Step-by-step guide to making a WhatsApp/Telegram bot platform discoverable across Google, the Bing umbrella, and modern AI answer engines (Perplexity, ChatGPT Search, Brave Leo, You.com).

Search Engine Optimization Guide for Bot Platforms (2026)

This is the complete SEO playbook BotWave uses to stay discoverable across the modern search landscape, traditional engines, the Bing umbrella, and the new AI answer engines. Everything below is what we actually run in production; nothing is theoretical.

If you are scaling a bot platform (WhatsApp, Telegram, or any high-volume programmatic site), follow these steps in order. The earlier steps unblock the later ones.

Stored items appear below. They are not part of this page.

-- ==== Sys2Proof/Machine/Flags.lean ====
section
/-!
DEFINITION. The flags the node controller is called by: event levels, the taking of submitted events,
and the ATTN output (chapter 10).
-/

namespace Sys2Proof.Machine

/-- The level of an event kind (10.1). -/
def kindLevel : EventKind → Nat
  | .carJoined => 2
  | .joinRefused => 3
  | .joinAbandoned => 1
  | .carLeft => 2
  | .carLost => 5
  | .carAlarm => 7
  | .stopDelivered => 4
  | .stopFailed => 7
  | .messageFailed => 3
  | .uplinkReady => 1
  | .silenceBegun => 2
  | .silenceEnded => 2
  | .radioFault => 6
  | .radioRestored => 3
  | .guardWrite => 2
  | .eventsLost => 4

/-- An event record of a kind, at the kind's level (10.1). -/
def eventOf (kind : EventKind) (sid : BitVec 6) (car : CarNumber) (frame data1 data2 : Word) : EventRecord where
  kind := kind
  level := kindLevel kind
  sid := sid
  car := car
  frame := frame
  data1 := data1
  data2 := data2

/-- An event that concerns no roster entry: short id 63 and car number 0 (10.1). -/
def nodeEvent (kind : EventKind) (frame data1 data2 : Word) : EventRecord :=
  eventOf kind noCarId 0 frame data1 data2

/-- The ring is full (R176). -/
def EventWriter.full (v : EventWriter) (size : Nat) : Bool := ahead v.consumer v.fill = size

/-- A record accepted into place `fill` (R177). -/
def EventWriter.accept (v : EventWriter) (r : EventRecord) : EventWriter :=
  { v with fill := v.fill + 1, held := v.held ++ [(r.kind, r.level)], writes := v.writes ++ [r] }

/-- GUARD_WRITE and UPLINK_READY are coalesced with a held record of the same kind (R177). -/
def EventWriter.coalesces (v : EventWriter) (k : EventKind) : Bool :=
  (k = .guardWrite || k = .uplinkReady) && v.held.any (fun h => h.1 = k)

/-- An event lost to a full ring (R177). -/
def EventWriter.lose (v : EventWriter) (k : EventKind) : EventWriter :=
  { v with
    lostKind := if v.lostCount = 0 then some k else v.lostKind
    lostCount := satInc v.lostCount
    eventsLost := satInc v.eventsLost }

/-- A submission as taken while RUNNING: coalesced, lost or accepted (R177). -/
def EventWriter.take (v : EventWriter) (size : Nat) (r : EventRecord) : EventWriter :=
  if v.coalesces r.kind then v
  else if v.full size then v.lose r.kind
  else v.accept r

/-- A submission. In HALTING only a boundary submission is taken; in PASSIVE and LOADING none (R177). -/
def Part.submit (p : Part) (boundary : Bool) (r : EventRecord) : Part :=
  if p.anchor.node = .running ∨ (p.anchor.node = .halting ∧ boundary = true) then
    { p with ev := p.ev.take p.setup.event.size r }
  else p

/-- The unconsumed records: those from consumer up to producer (R176). -/
def EventWriter.unconsumed (v : EventWriter) : List (EventKind × Nat) :=
  v.held.take (ahead v.consumer v.producer)

/-- An unconsumed event lies above the level word (R181). -/
def EventWriter.calls (v : EventWriter) : Bool := v.unconsumed.any (fun h => v.level < h.2)

/-- What ATTN is to be (R181): the node is RUNNING or HALTING and an unconsumed event calls. -/
def Part.attnDue (p : Part) : Bool :=
  (p.anchor.node = .running || p.anchor.node = .halting) && p.ev.calls

/-- ATTN judged again (R181). -/
def Part.judgeAttn (p : Part) : Part := { p with ev := { p.ev with attn := p.attnDue } }

/-- The node state changed, with ATTN judged again (R181). -/
def Part.setNode (p : Part) (n : NodeState) : Part :=
  Part.judgeAttn { p with anchor := { p.anchor with node := n } }

/-- A consumer value offered (R179): accepted when its distance from consumer is 1 or more and at most
that of producer. On acceptance the records passed leave the held list, and a lost count above 0 puts an
EVENTS_LOST record into the place just freed. -/
def EventWriter.consume (v : EventWriter) (frame c : Word) : EventWriter :=
  let n := ahead v.consumer c
  if 1 ≤ n ∧ n ≤ ahead v.consumer v.producer then
    let w := { v with consumer := c, held := v.held.drop n }
    if 0 < w.lostCount then
      { w.accept (nodeEvent .eventsLost frame (BitVec.ofNat 16 w.lostCount)
          (BitVec.ofNat 16 ((w.lostKind.map kindCode).getD 0))) with lostCount := 0, lostKind := none }
    else w
  else v

/-- An event consumer write taken by the Event Writer, ATTN judged again (R179, R181). -/
def Part.eventConsume (p : Part) (c : Word) : Part :=
  Part.judgeAttn { p with ev := p.ev.consume p.timer.frame c }

/-- A level word write taken by the Event Writer: clamped to 7, ATTN judged again (R180). -/
def Part.setLevel (p : Part) (w : Word) : Part :=
  Part.judgeAttn { p with ev := { p.ev with level := min w.toNat 7 } }

end Sys2Proof.Machine
end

The 2026 search landscape, what you actually need to cover

There are three umbrellas. Cover one engine in each and you cover ~98% of search traffic in the English-speaking web:

The Google umbrella, Google Search, Google Discover, Startpage. Optimise once for Googlebot.
The Bing umbrella, Bing, Yahoo, DuckDuckGo, Ecosia, Swisscows, AOL. All draw from the Microsoft index. One IndexNow ping covers all of them.
AI answer engines, Perplexity, ChatGPT Search, Brave Leo, You.com, Claude, Meta AI. No webmaster console; coverage is automatic via robots.txt allow-listing + structured data.

See our per-engine pages at /search-engines for individual reference cards.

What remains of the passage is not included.